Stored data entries
/-- The host bridge (R327 to R329, R338), up. What the host has written in BAR0 takes effect: EVQ_CONS, the W1C of MBX_STATUS.REPLY, an entry
of the MSI-X table. A doorbell with the mailbox free and enabled takes the request into ingress FIFO 0x8E2 and makes it BUSY; one that the FIFO has no room for is rewound there; with the mailbox not enabled it is counted in AUTH_DROPS; while BUSY it is
counted as an overrun and nothing else changes. An access through an aperture that is not enabled is answered Unsupported Request. A write in time
through an enabled aperture to this device's HBM that is allowed makes its bytes read so and changes no byte outside their words; a read
returns its bytes and changes no memory. A write to another device with a route sends its packets, or first asks for the words it covers in
part; a read asks for its words; either then waits for what the other device answers, and an access behind such a partial write waits. One that leaves its aperture, is not allowed,
has no route or is not in time is a Completer Abort that BAR2_ABORTS counts, and changes nothing else. A function-level reset
clears the apertures, the mailbox, the event ring and the MSI-X table, and keeps which packets were in ingress. -/
def Obligations.BridgeServesTheHost : Prop :=
  ∀ (t : Nat) (s : State), s.bridgeUp = true →
    (∀ (len : Nat) (req : Bar0Write), len < 131072 →
      let v := writeBar0 req (advance t s)
      let ws := wordsOf (slice req.bytes 0 len)
      (v.bridge.cons = req.cons.getD s.bridge.cons % 2 ^ 32 ∧ v.bridge.replyReady = (s.bridge.replyReady && !req.clearReply) ∧
        (∀ e : Nat × Nat, req.msix = [e] → e.1 < 64 → tabGet msixMasked e.1 v.bridge.msix = e.2 % 2 ^ 128 ∧
          ∀ k, k ≠ e.1 → tabGet msixMasked k v.bridge.msix = tabGet msixMasked k s.bridge.msix)) ∧
      ∃ u, exec (.pcieBar0Doorbell t len req) s = .next u ∧ u.mem = s.mem ∧ (req.bell = false → u = v ∧ u.regs = s.regs ∧ u.ports = s.ports) ∧
        (req.bell = true → s.bridge.busy = true → u.bridge = { v.bridge with overrun := (s.bridge.overrun + 1) % 2 ^ 32 } ∧ u.regs = s.regs ∧
          u.ports = s.ports) ∧
        (req.bell = true → s.bridge.busy = false → s.transportOn .mailbox = false → u.bridge = v.bridge ∧ u.ports = s.ports ∧
          u.reg Addr.AUTH_DROPS = (s.reg Addr.AUTH_DROPS + 1) % 2 ^ 32 ∧ sameRegsBut [Addr.AUTH_DROPS] s u) ∧
        (req.bell = true → s.bridge.busy = false → s.transportOn .mailbox = true → s.fifoFits 0x8E2 ws.length = true →
          u.bridge.busy = true ∧ u.bridge.request = slice req.bytes 0 len ∧ (u.fifo 0x8E2).pkts = (s.fifo 0x8E2).pkts ++ [⟨ws.length, none, ws⟩] ∧
          sameRegsBut [Addr.COMMIT_COUNT 0x8E2, Addr.HIGH_WATER 0x8E2] s u) ∧
        (req.bell = true → s.bridge.busy = false → s.transportOn .mailbox = true → s.fifoFits 0x8E2 ws.length = false → u.bridge = v.bridge ∧
          u.ports = s.ports ∧ u.reg (Addr.REWIND_COUNT 0x8E2) = (s.reg (Addr.REWIND_COUNT 0x8E2) + 1) % 2 ^ 32 ∧
          u.reg (Addr.OVERFLOW_COUNT 0x8E2) = (s.reg (Addr.OVERFLOW_COUNT 0x8E2) + 1) % 2 ^ 32 ∧
          sameRegsBut [Addr.REWIND_COUNT 0x8E2, Addr.OVERFLOW_COUNT 0x8E2, Addr.HIGH_WATER 0x8E2] s u)) ∧
    (∀ (offset len : Nat) (data : Bytes) (write inTime : Bool),
      let a := offset / apertureBytes
      let n := if write then data.length else len
      let tenant := s.field (Addr.APERTURE_CFG a) 8 8
      let addr := s.reg (Addr.APERTURE_BASE a) + offset % apertureBytes
      let ty := spaceOf addr
      let off := offsetOf addr
      let lo := off / 32 * 32
      let words := ceilDiv (off % 32 + n) 32
      let cause := s.spanCause tenant none write false ty lo (words * 32)
      let noWay := if deviceOf addr = s.device then cause ≠ 0 else s.joined = false ∨ s.hop s.device (deviceOf addr) = .none
      a < 16 → 1 ≤ n → n ≤ 4096 →
      (s.flag (Addr.APERTURE_CFG a) 0 = false → ∃ u, exec (.pcieBar2Access t write offset len data inTime) s = .next u ∧
        u.out = s.out ++ [.unsupported] ∧ u.regs = s.regs ∧ u.mem = s.mem) ∧
      (s.flag (Addr.APERTURE_CFG a) 0 = true → s.mergeWaits = true → ∃ u, exec (.pcieBar2Access t write offset len data inTime) s = .next u ∧
        u.bridge = { s.bridge with waiting := s.bridge.waiting ++ [⟨write, offset, n, data, inTime⟩] } ∧ u.out = s.out ∧ u.regs = s.regs ∧ u.mem = s.mem) ∧
      (s.flag (Addr.APERTURE_CFG a) 0 = true → s.mergeWaits = false → (apertureBytes < offset % apertureBytes + n ∨ noWay ∨ inTime = false) →
        ∃ u, exec (.pcieBar2Access t write offset len data inTime) s = .next u ∧ u.out = s.out ++ [.host none] ∧
          u.reg Addr.BAR2_ABORTS = (s.reg Addr.BAR2_ABORTS + 1) % 2 ^ 32 ∧ sameRegsBut [Addr.BAR2_ABORTS] s u ∧ u.mem = s.mem) ∧
      (s.flag (Addr.APERTURE_CFG a) 0 = true → s.mergeWaits = false → offset % apertureBytes + n ≤ apertureBytes → ¬ noWay → inTime = true →
        (deviceOf addr = s.device → ty ≤ 1 → write = true → ∃ u, exec (.pcieBar2Access t write offset len data inTime) s = .next u ∧ u.out = s.out ∧
          (∀ i < n, u.readByte tenant (s.hbmAddr ty (off + i) false) = data.getD i 0#8) ∧
          ∀ b, (∀ i < 32 * words, b ≠ s.hbmAddr ty (lo + i) false) → memByte u.mem b = memByte s.mem b) ∧
        (deviceOf addr = s.device → ty ≤ 1 → write = false → ∃ u, exec (.pcieBar2Access t write offset len data inTime) s = .next u ∧ u.mem = s.mem ∧
          u.out = s.out ++ [.host (some ((List.range n).map (fun i => s.readByte tenant (s.hbmAddr ty (off + i) false))))]) ∧
        (deviceOf addr ≠ s.device → write = true → ∃ u, exec (.pcieBar2Access t write offset len data inTime) s = .next u ∧ memoryStays s u ∧
          (off % 32 = 0 → n % 32 = 0 → u.nextSeq 2 = (s.nextSeq 2 + ceilDiv words 32) % 2 ^ 32 ∧
            ∃ r ∈ u.bridge.remote, r.peer = deviceOf addr ∧ r.write = true ∧ r.missing = [] ∧ r.unacked.length = ceilDiv words 32) ∧
          (off % 32 ≠ 0 ∨ n % 32 ≠ 0 → u.nextSeq 2 = s.nextSeq 2 ∧ ∃ r ∈ u.bridge.remote, r.peer = deviceOf addr ∧ r.write = true ∧ r.data = data ∧
            r.missing ≠ [] ∧ u.nextSeq 1 = (s.nextSeq 1 + r.missing.length) % 2 ^ 32)) ∧
        (deviceOf addr ≠ s.device → write = false → ∃ u, exec (.pcieBar2Access t write offset len data inTime) s = .next u ∧ memoryStays s u ∧
          u.nextSeq 1 = (s.nextSeq 1 + 1) % 2 ^ 32 ∧ ∃ r ∈ u.bridge.remote, r.peer = deviceOf addr ∧ r.write = false ∧ r.len = n ∧ r.missing = r.wordsOf))) ∧
    (∃ u, exec (.pcieFlr t) s = .next u ∧ u.bridge = { stale := s.bridge.stale ++ (s.fifo 0x8E2).pkts.map FifoPkt.data } ∧ (∀ a < 16, u.reg (Addr.APERTURE_BASE a) = 0 ∧ u.reg (Addr.APERTURE_CFG a) = 0) ∧
      sameRegsBut ((List.range 16).map Addr.APERTURE_BASE ++ (List.range 16).map Addr.APERTURE_CFG) s u ∧ u.mem = s.mem)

Work item
Using the data above, transcribe the lines that run from the line with "words 32) ∧" to the line with "(off % 32 ≠", both ends kept, and output nothing else.

Output below
            ∃ r ∈ u.bridge.remote, r.peer = deviceOf addr ∧ r.write = true ∧ r.missing = [] ∧ r.unacked.length = ceilDiv words 32) ∧
          (off % 32 ≠ 0 ∨ n % 32 ≠ 0 → u.nextSeq 2 = s.nextSeq 2 ∧ ∃ r ∈ u.bridge.remote, r.peer = deviceOf addr ∧ r.write = true ∧ r.data = data ∧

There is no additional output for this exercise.